(NSI News Source Info) March 10, 2009: Financial, logistical and political costs of leaving expected to be high. Measured in blood, the price tag in Iraq is absolute: 4,238 Americans have died during America's six-year war. For Iraqis, the toll is far greater.
One of the many large U.S. military bases in Iraq, Forward Operating Base Remagen is seen in a photo relased by the U.S. military in March 2006.
Icasualties.org, which tracks body counts reported by the media, notes nearly 45,000 civilians have been killed since Iraq's Shiite-led government was formed in April 2005; another Web site puts the tally since 2003 close to 100,000.
Yet as the Pentagon prepares its exit strategy in line with President Barack Obama's announced plans to end the war by 2012, a wholly different calculus is emerging. With the end of combat rhetorically on the horizon, the cost of leaving is now measured in financial, logistical and, above all, political terms.
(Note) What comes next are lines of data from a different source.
-- ==== Sys2Proof/Machine/State.lean ====
section
/-! DEFINITION. The state of the SF-212, block by block, and its reset values. -/

namespace Sys2Proof.Machine

/-! ### Run control, faults of shared memory, windows -/

/-- Run control (R187). -/
inductive RunControl where
  | stopped | starting | running | halting
  deriving DecidableEq, Repr

/-- The seven causes of STATUS, in the order of bits 8 to 14 (R188, R194). -/
inductive Cause where
  | orderEnded | statusChanged | alert | memoryFault | halted | anchorBad | settingsDefaulted
  deriving DecidableEq, Repr

/-- Kinds of memory fault (R185). -/
inductive FaultKind where
  | window | timeout | busError
  deriving DecidableEq, Repr

/-- Requesters of shared memory (R185). -/
inductive Requester where
  | board | engine | cache | sweep | status
  deriving DecidableEq, Repr

/-- The fault record (R185). -/
structure FaultRecord where
  address : Word
  kind : Option FaultKind
  requester : Option Requester
  count : Nat
  deriving DecidableEq, Repr

/-- Access of a window (R181). -/
inductive Access where
  | none | read | readWrite
  deriving DecidableEq, Repr

/-- A window of the Window Table (R181). Size 0 is an unused window. -/
structure Window where
  base : Nat
  size : Nat
  access : Access
  deriving DecidableEq, Repr

/-- What the last good RUN start latched from the anchor (R189); after a reset none has: 0 stages, 0 slots and 0
addresses are a DESIGN CHOICE (log 38; unsafe), while that no status address is latched is R175. -/
structure Latch where
  stages : Nat
  dirAddr : Nat
  boardAddr : Nat
  boardSlots : Nat
  statusAddr : Option Nat
  deriving DecidableEq, Repr

/-! ### Memory Port -/

/-- The five sources of the port, in their cyclic order (R183). -/
inductive Source where
  | board | engine | cache | sweep | status
  deriving DecidableEq, Repr

/-- Who waits for a transfer. The anchor read and the settings destination's read go out on the Board
Handler's source (R183). -/
inductive Owner where
  | anchor | board | settings | engine | cache | sweep | status
  deriving DecidableEq, Repr

/-- A transfer presented to the port: `addr` is the first byte not yet moved, `left` the bytes still to
move. For a write `data` holds those bytes; for a read it holds the bytes already received. -/
structure Transfer where
  owner : Owner
  write : Bool
  addr : Nat
  left : Nat
  data : List Byte
  deriving DecidableEq, Repr

/-- The bus phase of the port (R183): the bus request is raised from `requesting` on. -/
inductive BusPhase where
  | free
  | requesting (source : Source)
  | granted (source : Source)
  deriving DecidableEq, Repr

/-- The Memory Port's arbiter (R183). -/
structure Port where
  transfers : List Transfer
  phase : BusPhase
  lastServed : Source
  deriving DecidableEq, Repr

/-- The end of a transfer as its requester receives it (R184): the data of a read (empty for a write), or
a fault. -/
inductive Answer where
  | ok (data : List Byte)
  | fault
  deriving DecidableEq, Repr

/-- Ends of transfers that their owners have not yet taken. -/
structure Mail where
  anchor : Option Answer
  board : Option Answer
  settings : Option Answer
  engine : Option Answer
  cache : Option Answer
  sweep : Option Answer
  status : Option Answer
  deriving DecidableEq, Repr

/-! ### Settings Store -/

/-- The three values of a rack line (R121). -/
structure LineValues where
  divisor : Nat
  replyTimeout : Nat
  pollInterval : Nat
  deriving DecidableEq, Repr

/-- The working copy of the settings (R191). -/
structure WorkingCopy where
  wide : Bool
  monitorPeriod : Nat
  surveyInterval : Nat
  lines : Vector LineValues 4
  deriving DecidableEq, Repr

/-- What the settings destination is doing (R192). -/
inductive SettingsJob where
  | idle
  | reading (slot : Nat)
  | writing (slot : Nat) (block : List Byte)
  deriving DecidableEq, Repr

/-- The Settings Store and its destination (R191, R192). -/
structure Settings where
  block : List Byte
  copy : WorkingCopy
  job : SettingsJob
  deriving DecidableEq, Repr

/-! ### Orders -/

/-- The order kinds of the catalogue (9.4). -/
inductive OrderKind where
  | setParams | loadCoupling | sparesLoad | sparesRelease | flushCache | airJoin | airLeave | changeover
  | retune | check | sweep | storeSettings | markBand | watchSetup | watchRelease | lineSetup | rackRoster
  | rackTune
  deriving DecidableEq, Repr

/-- The body of an order slot as read (R165, R194). Addresses have their low two bits 0 (R183). -/
structure OrderBody where
  stop : Nat
  kind : Nat
  priority : Nat
  listA : Nat
  listACount : Nat
  listBCount : Nat
  listB : Nat
  result : Nat
  capacity : Nat
  p0 : Nat
  p1 : Nat
  p2 : Nat
  p3 : Nat
  deriving DecidableEq, Repr

/-- Result codes (R194). -/
inductive ResultCode where
  | ok | partialDone | conflicts | truncated | badOrder | stopped | halted | memory | permission | notOnAir
  | notOffAir | noCandidate | duplicate | tunerFault | nothingDone | refusedConflict | searchLimit
  deriving DecidableEq, Repr

/-- The destinations that hold orders (R169). -/
inductive HeldDest where
  | engine | sweep | settings
  deriving DecidableEq, Repr

/-- The end of one order (R172). -/
structure Completion where
  slot : Nat
  failed : Bool
  result : ResultCode
  count1 : Nat
  count2 : Nat
  deriving DecidableEq, Repr

/-- A sound candidate of a survey (R167). -/
structure Candidate where
  slot : Nat
  kind : OrderKind
  body : OrderBody
  deriving DecidableEq, Repr

/-! ### Board Handler -/

/-- Where the Board Handler stands in a survey or in a completion write (R166 to R172). Positions ending in
`Wait` wait for the answer of a transfer; `begun` waits for the command SURVEY; the others go on at once. -/
inductive BoardPos where
  | idle
  | begun
  /-- the state words from slot `next` on are still to be read; `found` lists the POSTED slots so far -/
  | states (next : Nat) (found : List Nat)
  | stateWait (slot : Nat) (found : List Nat)
  /-- the bodies of `left` are still to be read; `sound` lists the sound candidates so far -/
  | bodies (left : List Nat) (sound : List Candidate)
  | bodyWait (slot : Nat) (left : List Nat) (sound : List Candidate)
  /-- a screening answer is written: its result burst, then its state word -/
  | screenResultWait (c : Completion) (left : List Nat) (sound : List Candidate)
  | screenStateWait (c : Completion) (left : List Nat) (sound : List Candidate)
  /-- the next order is chosen among `sound` -/
  | choose (sound : List Candidate)
  | takenWait (c : Candidate) (sound : List Candidate)
  | rosterWait (c : Candidate) (sound : List Candidate)
  /-- a RACK_TUNE already decided: its TAKEN write -/
  | tuneTakenWait (c : Completion) (sound : List Candidate)
  /-- the map carries a MARK_BAND -/
  | bandWait (sound : List Candidate)
  /-- the completion of an immediate order is written -/
  | immResultWait (c : Completion) (sound : List Candidate)
  | immStateWait (c : Completion) (sound : List Candidate)
  /-- the head of the completion list is written -/
  | listResultWait (c : Completion)
  | listStateWait (c : Completion)
  deriving DecidableEq, Repr

/-- The Board Handler (R164). -/
structure Board where
  pos : BoardPos
  cursor : Nat
  timerOn : Bool
  again : Bool
  ending : Bool
  heldEngine : Option Nat
  heldSweep : Option Nat
  heldSettings : Option Nat
  completions : List Completion
  deriving DecidableEq, Repr

/-! ### Carriers -/

/-- Kind of a carrier (R47). -/
inductive CarrierKind where
  | mic | iem
  deriving DecidableEq, Repr

/-- A rack position (R24). -/
structure Rack where
  line : Fin 4
  addr : Nat
  slot : Nat
  deriving DecidableEq, Repr

/-- The contents of a carrier record as the Cache reads it (R47, R50, R52). An absent rack is the marking
"no rack". -/
structure CarrierInfo where
  kind : CarrierKind
  powerClass : Nat
  locked : Bool
  autoSwap : Bool
  watched : Bool
  tuneLow : Nat
  tuneHigh : Nat
  tuneStep : Nat
  preferred : Nat
  rack : Option Rack
  assigned : Nat
  source : Nat
  deriving DecidableEq, Repr

/-- A way of the Carrier Cache that is valid (R52). -/
structure CacheWay where
  tag : Nat
  info : CarrierInfo
  deriving DecidableEq, Repr

/-- Air state of an entry (R24). -/
inductive AirState where
  | pending | onAir
  deriving DecidableEq, Repr

/-- rack_confirmed of an entry (R24). -/
inductive Confirmed where
  | unconfirmed | applied | refused | noReply
  deriving DecidableEq, Repr

/-- An Air Set entry (R24). -/
structure AirEntry where
  id : Nat
  stage : Nat
  code : Nat
  power : Nat
  kind : CarrierKind
  locked : Bool
  autoSwap : Bool
  watched : Bool
  tuneLow : Nat
  tuneHigh : Nat
  tuneStep : Nat
  rack : Option Rack
  air : AirState
  confirmed : Confirmed
  owner : Option Nat
  deriving DecidableEq, Repr

/-- The Plan Parameters (R42). -/
structure PlanParams where
  gcc : Nat
  g3 : Nat
  g5 : Nat
  gocc : Nat
  reuse : Nat
  t3 : Int
  t5 : Int
  threeTone : Bool
  fifthOrder : Bool
  searchLimit : Nat
  cacheOff : Bool
  deriving DecidableEq, Repr

/-- State of a spare (R162). -/
inductive SpareState where
  | available | used | barred
  deriving DecidableEq, Repr

/-- A Spare List entry (R162). Bit k of the mask names stage k. -/
structure Spare where
  code : Nat
  mask : BitVec 12
  state : SpareState
  user : Option Nat
  deriving DecidableEq, Repr

/-! ### Plan Engine -/

/-- Outcomes of list items (R84 to R93, R194). -/
inductive ItemOutcome where
  | placed | kept | left | refusedConflict | noFrequency | outOfRange | unknownCarrier | recordDamaged
  | alreadyOnAir | notOnAir | searchLimit | airSetFull | withdrawn | permission
  deriving DecidableEq, Repr

/-- An item outcome record being built (R72); `code` is the code a LEFT carrier held. -/
structure ItemRecord where
  id : Nat
  outcome : ItemOutcome
  code : Nat
  deriving DecidableEq, Repr

/-- Phases of an order (R69). Orders without boundaries stay in `whole`. -/
inductive Phase where
  | whole | items | leave | place | commit | search | victims | spares
  deriving DecidableEq, Repr

/-- A candidate walk (R81): `index` numbers the next point (0 is p, odd numbers lie above, even below);
`low` and `high` bound the range on the grid; `skip` is the point that RETUNE excludes (R93). -/
structure Walk where
  start : Int
  step : Nat
  low : Int
  high : Int
  lattice : Int
  skip : Option Int
  index : Nat
  upDone : Bool
  downDone : Bool
  examined : Nat
  limit : Nat
  deriving DecidableEq, Repr

/-- How the carrier in hand is being placed (R88, R92). -/
inductive Placing where
  /-- a LOCKED joiner at its assigned_code -/
  | locked
  /-- an unlocked joiner at its assigned_code, walked if refused -/
  | assigned
  /-- a RETUNE target -/
  | target
  | walk
  deriving DecidableEq, Repr

/-- The joiner of a CHANGEOVER, the carrier of a RETUNE, or the item of an AIR_JOIN whose tests read the map, in
hand. -/
structure Joiner where
  id : Nat
  info : CarrierInfo
  placing : Placing
  candidate : Nat
  /-- the first test of R18 to R22 that the last examination failed, if any -/
  failedTest : Option Nat
  walk : Option Walk
  deriving DecidableEq, Repr

/-- What the last step of the order in hand was. -/
inductive StepKind where
  /-- a list item handled, or a lookup that ended the step with MEMORY -/
  | item
  | examined
  | victim
  | spare
  /-- a phase that ended without a step of its own (log 22) -/
  | phaseEnd
  deriving DecidableEq, Repr

/-- What a boundary leads to (R68). -/
inductive Ahead where
  /-- a further step of the same phase, or an end decided by the step's own result -/
  | same
  /-- a step of the next phase -/
  | next
  /-- no further step: the boundary after the last step of the last phase -/
  | last
  deriving DecidableEq, Repr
Obama told Marines at Camp Lejeune, N.C., that while the United States would leave Iraq "sovereign, stable and self-reliant," the price of staying had become too great. "What we will not do is let the pursuit of the perfect stand in the way of achievable goals," the president said. "We cannot sustain indefinitely a commitment that has put a strain on our military and will cost the American people nearly a trillion dollars."